§ DIRECTIONS: Only those lines in the data below from the line containing "p.scene 37 1 % 2)" through the line containing "let sched := match", both included, should be restated word for word.

§ MATERIAL FOR THIS EXERCISE:
· · ·

/-! ### Scenes and overrides (R293, R294) -/

/-- A stamped input taken by pass `c`: whether it is late, and the stamp from which it acts (R282). -/
def State.inputAt (s : State) (c at_ : Nat) : Bool × Nat :=
  let f := at0 (c + s.retLead)
  if at_ = 0 then (false, f)
  else if at_ / 4096 < c + s.relLead then (true, max at_ f) else (false, at_)

/-- Whether an input armed with stamp `at_` is taken by pass `c`. -/
def State.inputDue (s : State) (c seen at_ : Nat) : Bool := decide (seen ≤ c ∧ at_ / 4096 ≤ c + s.relLead)

/-- The armings pass `c` takes. -/
def State.takeArmed (s : State) (c : Nat) : State :=
  let f := at0 (c + s.retLead)
  let accept := fun (at_ : Nat) => (at_ / 4096 : Int) - s.relLead
  let scenes := s.yrd.armedScenes.filter (fun x => s.inputDue c x.seen x.input.at_)
  let overs := s.yrd.armedOverrides.filter (fun x => s.inputDue c x.seen x.input.at_)
  let t := s.modYrd (fun y => { y with
    armedScenes := y.armedScenes.filter (fun x => !s.inputDue c x.seen x.input.at_),
    armedOverrides := y.armedOverrides.filter (fun x => !s.inputDue c x.seen x.input.at_) })
  let t := scenes.foldl (fun t x =>
    let (late, from_) := s.inputAt c x.input.at_
    let t := if late then t.inputLate 2 (accept x.input.at_) c else t
    t.modYrd (fun y => { y with
      scenes := y.scenes ++ [{ x.input with at_ := if x.input.at_ = 0 then f else x.input.at_, start := from_ }] })) t
  overs.foldl (fun t x =>
    let i := x.input
    let (late, from_) := s.inputAt c i.at_
    let t := if late then t.inputLate 1 (accept i.at_) c else t
    let t := if late ∧ t.fld YRD.OVR_STAT 7 0 = i.slot ∧ !t.yrd.armedOverrides.any (fun z => z.input.slot = i.slot) then
        t.setRbit YRD.OVR_STAT 8 true
      else t
    let until_ := if i.end_ = 0 then 0 else if late ∨ i.at_ = 0 then max i.end_ f else i.end_
    t.modYrd (fun y => { y with
      overrides := y.overrides ++ [{ i with at_ := if i.at_ = 0 then f else i.at_, start := from_, stop := until_ }] })) t

/-- The switch of scene `n` that governs at stamp `t`. -/
def State.sceneSwitch (s : State) (n t : Nat) : Option SceneSwitch :=
  (s.yrd.scenes.filter (fun x => x.scene = n && x.start ≤ t)).foldl (fun (b : Option SceneSwitch) x =>
    match b with
    | some y => if y.start ≤ x.start then some x else some y
    | none => some x) none

/-- The arming of slot `n` that governs at stamp `t`. -/
def State.slotArming (s : State) (n t : Nat) : Option Override :=
  (s.yrd.overrides.filter (fun x => x.slot = n && x.start ≤ t)).foldl (fun (b : Option Override) x =>
    match b with
    | some y => if y.start ≤ x.start then some x else some y
    | none => some x) none

/-- An override is in force at `t`: valid, not ended, and its END not at or before its AT (R294). -/
def Override.inForce (o : Override) (t : Nat) : Bool :=
  o.valid && (o.end_ = 0 || (decide (o.at_ < o.end_) && decide (t < o.stop)))

/-- A field of active scene `n` as it stands at stamp `t` (R293, R282): a commit's content counts from its first stamp. -/
def State.sceneField (s : State) (t n o w : Nat) : Nat :=
  let base := 0x50854000 + 0x40 * n
  if t < s.yrd.bankFrom then State.winField { s with win := s.yrd.oldScenes } (base + o) w else s.winField (base + o) w

/-- The scene that wins for group `g` at `t` (R293). -/
def State.sceneAt (s : State) (g t : Nat) : Option SceneSwitch :=
  let on := (s.yrd.scenes.map (·.scene)).eraseDups.filterMap (fun n =>
    match s.sceneSwitch n t with
    | some x => if x.on ∧ (s.sceneField t n (g / 8) 1).testBit (g % 8) then some x else none
    | none => none)
  on.foldl (fun (b : Option SceneSwitch) x =>
    match b with
    | some y => if y.at_ < x.at_ ∨ (y.at_ = x.at_ ∧ y.scene < x.scene) then some x else some y
    | none => some x) none

/-- The override that wins for lamp `e` at `t` (R294). -/
def State.overrideAt (s : State) (e t : Nat) : Option Override :=
  let covers := fun (o : Override) => if o.kind = 0 then o.target = e else if o.kind = 1 then o.target = s.epGrp e else true
  let on := (s.yrd.overrides.map (·.slot)).eraseDups.filterMap (fun n =>
    match s.slotArming n t with
    | some x => if x.inForce t && covers x then some x else none
    | none => none)
  on.foldl (fun (b : Option Override) x =>
    match b with
    | some y => if y.at_ < x.at_ ∨ (y.at_ = x.at_ ∧ y.slot < x.slot) then some x else some y
    | none => some x) none

/-- Switches and armings that can govern no later stamp dropped. -/
def State.dropStale (s : State) (c : Nat) : State :=
  s.modYrd (fun y => { y with
    scenes := y.scenes.filter (fun x => decide (at0 c < x.start) || (x.on && s.sceneSwitch x.scene (at0 c) == some x)),
    overrides := y.overrides.filter (fun x =>
      decide (at0 c < x.start) || (x.inForce (at0 c) && s.slotArming x.slot (at0 c) == some x)) })

/-! ### The desired level (R284) -/

/-- What decides D of a lamp head at a stamp: the layers in force, the level a corridor raise adds, and D. -/
structure Level where
  ovr : Option Override
  scene : Option SceneSwitch
  corr : Nat
  base : Option Instant
  level : Nat
  deriving DecidableEq, Repr

/-- D(t) of lamp `e`, with `rs` the spans that raise it. -/
def State.levelAt (s : State) (e : Nat) (rs : List (Track × Nat × Nat)) (t : Nat) : Level :=
  let base := s.baseAt (s.epGrp e) t
  let b := match base with | some x => x.level | none => s.sch.defLevel
  let scene := s.sceneAt (s.epGrp e) t
  let (l, ok) := match scene with
    | some x => (s.sceneField t x.scene 32 2, decide (s.sceneField t x.scene 37 1 % 2 = 1))
    | none => (b, true)
  let r := rs.foldl (fun m k => if at0 k.2.1 ≤ t ∧ t < at0 k.2.2 then max m k.1.raise else m) 0
  let corr := if ok ∧ l < r then r else 0
  let ovr := s.overrideAt e t
  { ovr, scene, corr, base, level := match ovr with | some o => o.level | none => max l corr }

/-- The scene layer changes at `t`: another scene wins, or a commit changes what the winner sets (R284, R308). -/
def State.sceneMoved (s : State) (t : Nat) (x y : Level) : Bool :=
  x.scene ≠ y.scene || (match y.scene with
    | some p => decide (s.sceneField (t - 1) p.scene 32 2 ≠ s.sceneField t p.scene 32 2)
        || decide (s.sceneField (t - 1) p.scene 37 1 % 2 ≠ s.sceneField t p.scene 37 1 % 2)
    | none => false)

/-- FADE, CURVE and SPEC of the change at `t` between two levels (R284). -/
def State.changeOf (s : State) (rs : List (Track × Nat × Nat)) (t : Nat) (x y : Level) : Nat × Nat × Bool :=
  let sched := match y.base with | some i => (i.fade, i.curve, false) | none => (0, 0, false)
  if x.ovr ≠ y.ovr then
    match x.ovr, y.ovr with
    | some o, some p => if p.start = t then (p.fade, p.curve, false) else (o.fade, o.curve, false)
    | none, some p => (p.fade, p.curve, false)
    | some o, none => (o.fade, o.curve, false)
    | none, none => sched
  else if s.sceneMoved t x y then
    let of_ := fun u (n : Nat) => (s.sceneField u n 34 2, s.sceneField u n 36 1, false)
    match x.scene, y.scene with
    | some o, some p => if p.start = t ∨ t = s.yrd.bankFrom then of_ t p.scene else of_ (t - 1) o.scene
    | none, some p => of_ t p.scene
    | some o, none => of_ (t - 1) o.scene
    | none, none => sched
  else if x.corr < y.corr then
    match rs.find? (fun k => at0 k.2.1 = t && k.1.raise = y.corr) with
    | some k => (k.1.rise, k.1.curve, true)
    | none => sched
  else if y.corr < x.corr then
    match rs.find? (fun k => at0 k.2.2 = t && k.1.raise = x.corr) with
    | some k => (k.1.fall, k.1.curve, true)
    | none => sched
  else sched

· · ·

§ TASK ANSWER:
        || decide (s.sceneField (t - 1) p.scene 37 1 % 2 ≠ s.sceneField t p.scene 37 1 % 2)
    | none => false)

/-- FADE, CURVE and SPEC of the change at `t` between two levels (R284). -/
def State.changeOf (s : State) (rs : List (Track × Nat × Nat)) (t : Nat) (x y : Level) : Nat × Nat × Bool :=
  let sched := match y.base with | some i => (i.fade, i.curve, false) | none => (0, 0, false)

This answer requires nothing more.